Picking a 'canonical' transcript

To assign a 'coding length' to each gene, we have to deal with the fact that genes have multiple transcripts. Suggestion: let's solve this by picking one 'represenative' transcript per gene - the one with the longest coding length.

Note

As it happens, Ensembl also create a list of 'canonical' transcripts as described on this page. According to that page:

"For accurate analysis, we recommend that more than one transcripts at a locus may need to be considered, however, we designate a single Ensembl Canonical transcript per locus to provide consistency when only one transcript is required"

For some species, the Ensembl canonical transcript can be found in the tsv folder on the Ensembl FTP site (at least it's there for humans in release 108). However, the file isn't there for all species, making it a bit difficult for us.

However that page also says:

“Default” selection: in the absence of the data above (which currently applies to all non-human genomes), transcripts prioritised accordingly, choosing the one with the longest combined exon length:
protein-coding ...

In other words - they're suggesting the coding sequence length as a reasonable default choice. So that's what we'll compute here.
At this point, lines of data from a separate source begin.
/-- A rising edge of Z that is taken copies the count, and is stamped where edges count. -/
theorem Chip.takeEdge_latches {c : Chip} {n : Nat} {t : ET} (hn : n < 4) (en : c.flag (Reg.MOT_ENC_CFG_Z_EN n) = true)
    (room : ((c.enc n).queue.filter fun u => later u t).length < 16) :
    let d := c.takeEdge n .z true t
    d.get (Reg.MOT_ENC_ZLATCH_COUNT n) = c.get (Reg.MOT_ENC_COUNT_COUNT n) % 2 ^ 32 ∧
    d.get (Reg.MOT_ENC_STATUS_ZVALID n) = 1 ∧ (d.enc n).z = true ∧
    (c.get (Reg.MOT_ENC_CFG_MODE n) ≠ 0 →
      d.get64 (Reg.ETM_ENC_TS_LO_TS_LO n) (Reg.ETM_ENC_TS_HI_TS_HI n) = t.toNat) ∧
    { c with encs := d.encs }.onlyRegs d (zOffs n) := by
  dsimp only
  obtain ⟨marked, run, hz, hq⟩ : ∃ x, c.takeEdge n .z true t = (c.setEnc n x).zEdge n true t ∧ x.z = true ∧
      x.queue = (c.enc n).queue := ⟨_, rfl, rfl, rfl⟩
  have own : (c.setEnc n marked).enc n = marked := Chip.enc_setEnc ..
  obtain ⟨e, latched, stamped, level, shown⟩ := Chip.zEdge_eq (c := c.setEnc n marked) (n := n) (t := t)
    (by rw [own, hq]; exact room)
  have away : ∀ f : Field, f.lo < 32 → 0x60000 ≤ f.off → e.get f = c.get f := fun f l high =>
    stamped.2 f l (by simp [Reg.ETM_ENC_TS_LO_TS_LO, Reg.ETM_ENC_TS_HI_TS_HI]; omega)
  have enabled : e.flag (Reg.MOT_ENC_CFG_Z_EN n) = true := by
    rw [← en]
    exact Chip.flag_congr (away _ (by show 8 < 32; omega) (by show 0x60000 ≤ 0xc0100 + 0x20 * n; omega))
  obtain ⟨copy, valid, rest, low⟩ := Chip.latchZ_copies enabled
  rw [run, latched]
  have encs : (e.latchZ n).encs = e.encs := by rw [rest.1]
  refine ⟨?_, valid, ?_, fun on => ?_, ?_⟩
  · rw [copy, away _ (by show 0 < 32; omega) (by show 0x60000 ≤ 0xc0104 + 0x20 * n; omega)]
  · rw [← hz, ← own, ← level]
    unfold Chip.enc
    rw [encs]
  · rw [← shown on]
    unfold Chip.get64
    rw [low _ (by show 0 < 32; omega) (by show 0x30080 + 8 * n < 0x60000; omega),
      low _ (by show 0 < 32; omega) (by show 0x30084 + 8 * n < 0x60000; omega)]
  · rw [encs]
    refine Chip.onlyRegs_trans (b := e) ⟨stamped.1, fun f l out => stamped.2 f l fun k => out ?_⟩ rest
    exact List.mem_cons_of_mem _ (List.mem_cons_of_mem _ k)

/-! ### Capture units (R59) -/

/-- A watched edge's stamp in its registers. -/
def Chip.captured (c : Chip) (n : Nat) (rising : Bool) (stamp : ET) : Chip :=
  ((c.seeBall (c.get (Reg.ETM_CAP_CTRL_GPIO n)) rising).put64 (Reg.ETM_CAP_TS_LO_TS n) (Reg.ETM_CAP_TS_HI_TS n)
    (stampOf stamp).toNat).put (Reg.ETM_CAP_CTRL_VALID n) 1

/-- An edge that its unit does not watch does nothing; one that it watches is stamped, and a stamp not yet read is told as lost. -/
theorem Chip.captureEdge_eq (c : Chip) {n : Nat} (hn : n < 4) (rising : Bool) (stamp : ET) (awake : c.pstate ≠ 3) :
    c.captureEdge n rising stamp =
      if bit (c.get (Reg.ETM_CAP_CTRL_EDGE n)) (if rising then 0 else 1) = false then c
      else if c.get (Reg.ETM_CAP_CTRL_VALID n) = 0 then c.captured n rising stamp
      else ((c.captured n rising stamp).put (Reg.ETM_CAP_CTRL_OVR n) 1).raise 238 0 [(1, n)] := by
  have held : (c.seeBall (c.get (Reg.ETM_CAP_CTRL_GPIO n)) rising).get (Reg.ETM_CAP_CTRL_VALID n) =
      c.get (Reg.ETM_CAP_CTRL_VALID n) := by
    refine Chip.get_put_off c _ _ _ (by show 0 < 32; omega) (by show 17 < 32; omega) ?_
    show 0x300c0 + 0x10 * n ≠ 0xe2000 + 4 * (c.get (Reg.ETM_CAP_CTRL_GPIO n) / 32)
    omega
  have watch : (if rising then bit (c.get (Reg.ETM_CAP_CTRL_EDGE n)) 0 else bit (c.get (Reg.ETM_CAP_CTRL_EDGE n)) 1) =
      bit (c.get (Reg.ETM_CAP_CTRL_EDGE n)) (if rising then 0 else 1) := by cases rising <;> rfl
  unfold Chip.captureEdge Chip.flag
  dsimp only
  rw [watch, held]
  by_cases w : bit (c.get (Reg.ETM_CAP_CTRL_EDGE n)) (if rising then 0 else 1) = false
  · rw [if_pos (Or.inl (by rw [w]; rfl)), if_pos w]
  · rw [if_neg (by simp [w, awake]), if_neg w]
    by_cases v : c.get (Reg.ETM_CAP_CTRL_VALID n) = 0
    · rw [if_pos v, if_neg (by simp [v])]
      rfl
    · rw [if_neg v, if_pos (by simp [v])]
      rfl

theorem exec_encoderEdge (n : Fin 4) (line : EncLine) (level : Bool) (stamp : ET) (s : State) :
    exec (.encoderEdge n line level stamp) s = .next (s.withChip (s.toChip.encEdge n.val line level stamp)) := rfl

theorem exec_captureEdge (n : Fin 4) (rising : Bool) (stamp : ET) (s : State) :
    exec (.captureEdge n rising stamp) s = .next (s.withChip (s.toChip.captureEdge n.val rising stamp)) := rfl
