-- ==== Sys2Proof/Proofs/ItemsAndWindows.lean ====
section
/-! PROOF. Proofs/ItemsAndWindows.lean: compressed pieces join their item (R137, R138), and heal windows end in an evaluation or
are skipped (R312, R314, R318, R327). -/

namespace Sys2Proof.Machine

/-! ### The engine of a piece -/

section
variable {c d : Chip} {e : Nat}

theorem Chip.engineJob_of_absent (absent : ∀ x ∈ c.engines, x.1 ≠ e) : c.engineJob e = none := by
  have free : c.engines.find? (fun x => decide (x.1 = e)) = none :=
    List.find?_eq_none.mpr fun x m at' => absent x m (of_decide_eq_true at')
  unfold Chip.engineJob
  rw [free]
  exact ite_self _

theorem Chip.endingJob_eq : c.endingJob e = if c.bitOf Reg.CHN_STATUS_HELD e then none else c.engineJob e := rfl

/-- What leaves the engines and CHN.STATUS alone leaves the job an engine can end. -/
theorem Chip.keepsWork.endingJob (h : c.keepsWork d) (e : Nat) : d.endingJob e = c.endingJob e := by
  have busy : d.get Reg.CHN_STATUS_BUSY = c.get Reg.CHN_STATUS_BUSY := h.regs _ (by decide) rfl
  have held : d.get Reg.CHN_STATUS_HELD = c.get Reg.CHN_STATUS_HELD := h.regs _ (by decide) rfl
  unfold Chip.endingJob Chip.engineJob Chip.bitOf
  rw [busy, held, h.engines]

/-- An engine that has ended its job: it runs none, and nothing is put out and no item moves. -/
structure Chip.engineEnds (c d : Chip) (e : Nat) : Prop where
  absent : ∀ x ∈ d.engines, x.1 ≠ e
  out : d.out = c.out
  outItems : d.outItems = c.outItems
  inspItems : d.inspItems = c.inspItems
  noGain : d.get Reg.CHN_NO_GAIN_COUNT = c.get Reg.CHN_NO_GAIN_COUNT

theorem Chip.engineIdle_ends (c : Chip) (e : Nat) : c.engineEnds (c.engineIdle e) e := by
  refine ⟨fun x m => ?_, rfl, rfl, rfl, ?_⟩
  · obtain ⟨y, erased, shown⟩ := List.mem_map.mp (show x ∈ (SMap.erase e c.engines).map fun (x : Nat × Engine) =>
      if x.1 = e then (x.1, { x.2 with held := none }) else x from m)
    have other := (SMap.ne_of_mem_erase erased).1
    rw [if_neg other] at shown
    exact shown ▸ other
  · have far : ¬0x50100 + 0x10 * e = Reg.CHN_NO_GAIN_COUNT.off := by
      show ¬_ = 0x50018
      omega
    have idle : c.keepsAt (c.engineIdle e) (· = Reg.CHN_NO_GAIN_COUNT.off) := by
      unfold Chip.engineIdle Chip.runTo
      extract_lets c1 c2
      have out : c.keepsAt c2 (· = Reg.CHN_NO_GAIN_COUNT.off) :=
        ((Chip.keepsAt_refl c _).put Reg.CHN_STATUS_BUSY _ (by decide)).of_regs rfl
      exact ((((out.put Reg.CHN_STATUS_HELD _ (by decide)).put (Reg.CHN_ENG_STATE_HELD_OUT e) 0 far).put
        (Reg.CHN_ENG_STATE_HELD_IN e) 0 far).put (Reg.CHN_ENG_STATE_KIND e) 0 far).put (Reg.CHN_ENG_STATE_HEAD e) 0 far
    exact idle _ (by decide) rfl

/-! ### A piece (R137, R138) -/

/-- The compressed items replaced. -/
def Chip.withItems (c : Chip) (l : List OutItem) : Chip := { c with outItems := l }

/-- The engine of a piece idle again, and a piece that is stored counted. -/
def Chip.pieceOut (c : Chip) (e : Nat) (stored : Bool) : Chip :=
  if stored then (c.engineIdle e).bump Reg.CHN_NO_GAIN_COUNT 1 else c.engineIdle e

theorem Chip.pieceOut_ends (c : Chip) (e : Nat) (stored : Bool) :
    (c.pieceOut e stored).engineJob e = none ∧ (c.pieceOut e stored).out = c.out ∧ (c.pieceOut e stored).outItems = c.outItems ∧
    (c.pieceOut e stored).inspItems = c.inspItems ∧
    (c.pieceOut e stored).get Reg.CHN_NO_GAIN_COUNT =
      if stored then min (c.get Reg.CHN_NO_GAIN_COUNT + 1) (2 ^ Reg.CHN_NO_GAIN_COUNT.width - 1) else c.get Reg.CHN_NO_GAIN_COUNT := by
  obtain ⟨absent, out, outItems, inspItems, noGain⟩ := c.engineIdle_ends e
  unfold Chip.pieceOut
  cases stored with
  | false => exact ⟨Chip.engineJob_of_absent absent, out, outItems, inspItems, noGain⟩
  | true => exact ⟨Chip.engineJob_of_absent absent, out, outItems, inspItems, by rw [if_pos rfl, Chip.get_bump_self, noGain]; rfl⟩

theorem Chip.pieceDone_none (h : c.endingJob e = none) : c.pieceDone e = (c, none) := by
  unfold Chip.pieceDone
  rw [h]

theorem Chip.pieceDone_decoding {x : Engine} (h : c.endingJob e = some x) (decodes : x.job.kind = 1) :
    c.pieceDone e = (c, none) := by
  unfold Chip.pieceDone
  rw [h]
  exact if_pos decodes
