-- ==== Sys2Proof/Proofs/ShotsIssued.lean ====
section
/-! PROOF. Proofs/ShotsIssued.lean: SHOT_ISSUE (R144, R145, R156 to R159, R436): the reads and the forming of a line leave every
head's shots and indices alone, and what then becomes of the line. -/

namespace Sys2Proof.Machine

/-! ### What the forming of a line leaves -/

/-- The shots and the next line of every head, the shot indices and the count of skipped lines are as they were, and a layer is
armed as before. -/
structure Chip.keepsShots (c d : Chip) : Prop where
  nextIndex : d.nextIndex = c.nextIndex
  armed : d.run.isSome = c.run.isSome
  lines : ∀ g, (d.headRun g).shots = (c.headRun g).shots ∧ (d.headRun g).next = (c.headRun g).next
  skipped : d.get Reg.CRN_SKIPPED_COUNT = c.get Reg.CRN_SKIPPED_COUNT

section
variable {c d e : Chip}

theorem Chip.keepsShots_refl (c : Chip) : c.keepsShots c := ⟨rfl, rfl, fun _ => ⟨rfl, rfl⟩, rfl⟩

theorem Chip.keepsShots.trans (h : c.keepsShots d) (k : d.keepsShots e) : c.keepsShots e :=
  ⟨k.nextIndex.trans h.nextIndex, k.armed.trans h.armed,
    fun g => ⟨(k.lines g).1.trans (h.lines g).1, (k.lines g).2.trans (h.lines g).2⟩, k.skipped.trans h.skipped⟩

theorem Chip.keepsCornice.keepsShots (h : c.keepsCornice d) : c.keepsShots d :=
  ⟨h.nextIndex, by rw [h.run], fun g => by simp only [Chip.headRun_congr h.run, and_self], h.get (by decide) (by decide) (by decide)⟩

theorem Chip.keepsShots.put (h : c.keepsShots d) (g : Field) (v : Nat) (n : Reg.CRN_SKIPPED_COUNT.key ≠ g.key := by decide) :
    c.keepsShots (d.put g v) :=
  ⟨h.nextIndex, h.armed, h.lines, (Chip.get_put_ne _ _ _ _ n).trans h.skipped⟩

theorem Chip.keepsShots.raise (h : c.keepsShots d) {src : Nat} (cause : Nat) (items : List (Nat × Nat)) (hs : src < 256 := by decide) :
    c.keepsShots (d.raise src cause items) :=
  h.trans ((Chip.keepsCornice_refl d).raise cause items hs).keepsShots

theorem Chip.keepsShots.congr (h : c.keepsShots d) (nextIndex : e.nextIndex = d.nextIndex := by rfl) (run : e.run = d.run := by rfl)
    (regs : e.regs = d.regs := by rfl) : c.keepsShots e :=
  h.trans ⟨nextIndex, by rw [run], fun g => by simp only [Chip.headRun_congr run, and_self], Chip.get_congr regs _⟩

/-- A head's run replaced by one with the same shots and the same next line. -/
theorem Chip.keepsShots.setHead (h : c.keepsShots d) (q : Nat) {x : HeadRun}
    (same : x.shots = (d.headRun q).shots ∧ x.next = (d.headRun q).next) : c.keepsShots (d.setHead q x) := by
  refine h.trans ⟨?_, d.setHead_isSome q x, fun g => ?_, d.get_setHead q x _⟩
  · unfold Chip.setHead
    split <;> rfl
  · exact Chip.headRun_setHead_of (P := fun k y => y.shots = (d.headRun k).shots ∧ y.next = (d.headRun k).next) (fun _ => same) ⟨rfl, rfl⟩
In fact computing the transcript with the longest coding sequence turns out to be quite easy now. First, let's sort our transcripts-with-cds-length dataframe by length, to put the longest ones at the top:

transcripts_and_cds = (
    transcripts_and_cds
    %>% arrange(
            dataset,
            gene_id,
            transcript_id,
            desc( cds_length )
    )
)

If you look at the output and find genes that appear more than once (multiple transcripts) you should now see that they come in order of decrease cds_length. Now let's capture those by using head to extract just the first entry for each gene:

canonical_transcripts = (
    transcripts_and_cds
    %>% group_by( dataset, gene_id )
    %>% summarise(
        canonical_transcript_id = head( transcript_id, 1 ),
        cds_start = head( cds_start, 1 ),
        cds_end = head( cds_end, 1 ),
        cds_length = head( cds_length, 1 )
    )
)

Note

You must always sanity check the results! At the very least you should check some genes by hand to ensure this has got the answer right. (Doing this also gets you used to filtering and manipulating dataframes, so it's good practice too.)

As a last point, let's link the genes back to the canonical transcripts:

genes = inner_join(
    genes,
    canonical_transcripts,
    by = c( "dataset", "gene_id" )
)

Congratulations! You now have a table of genes, with a somewhat sensibly-chosen canonical transcript, and the coding sequence length!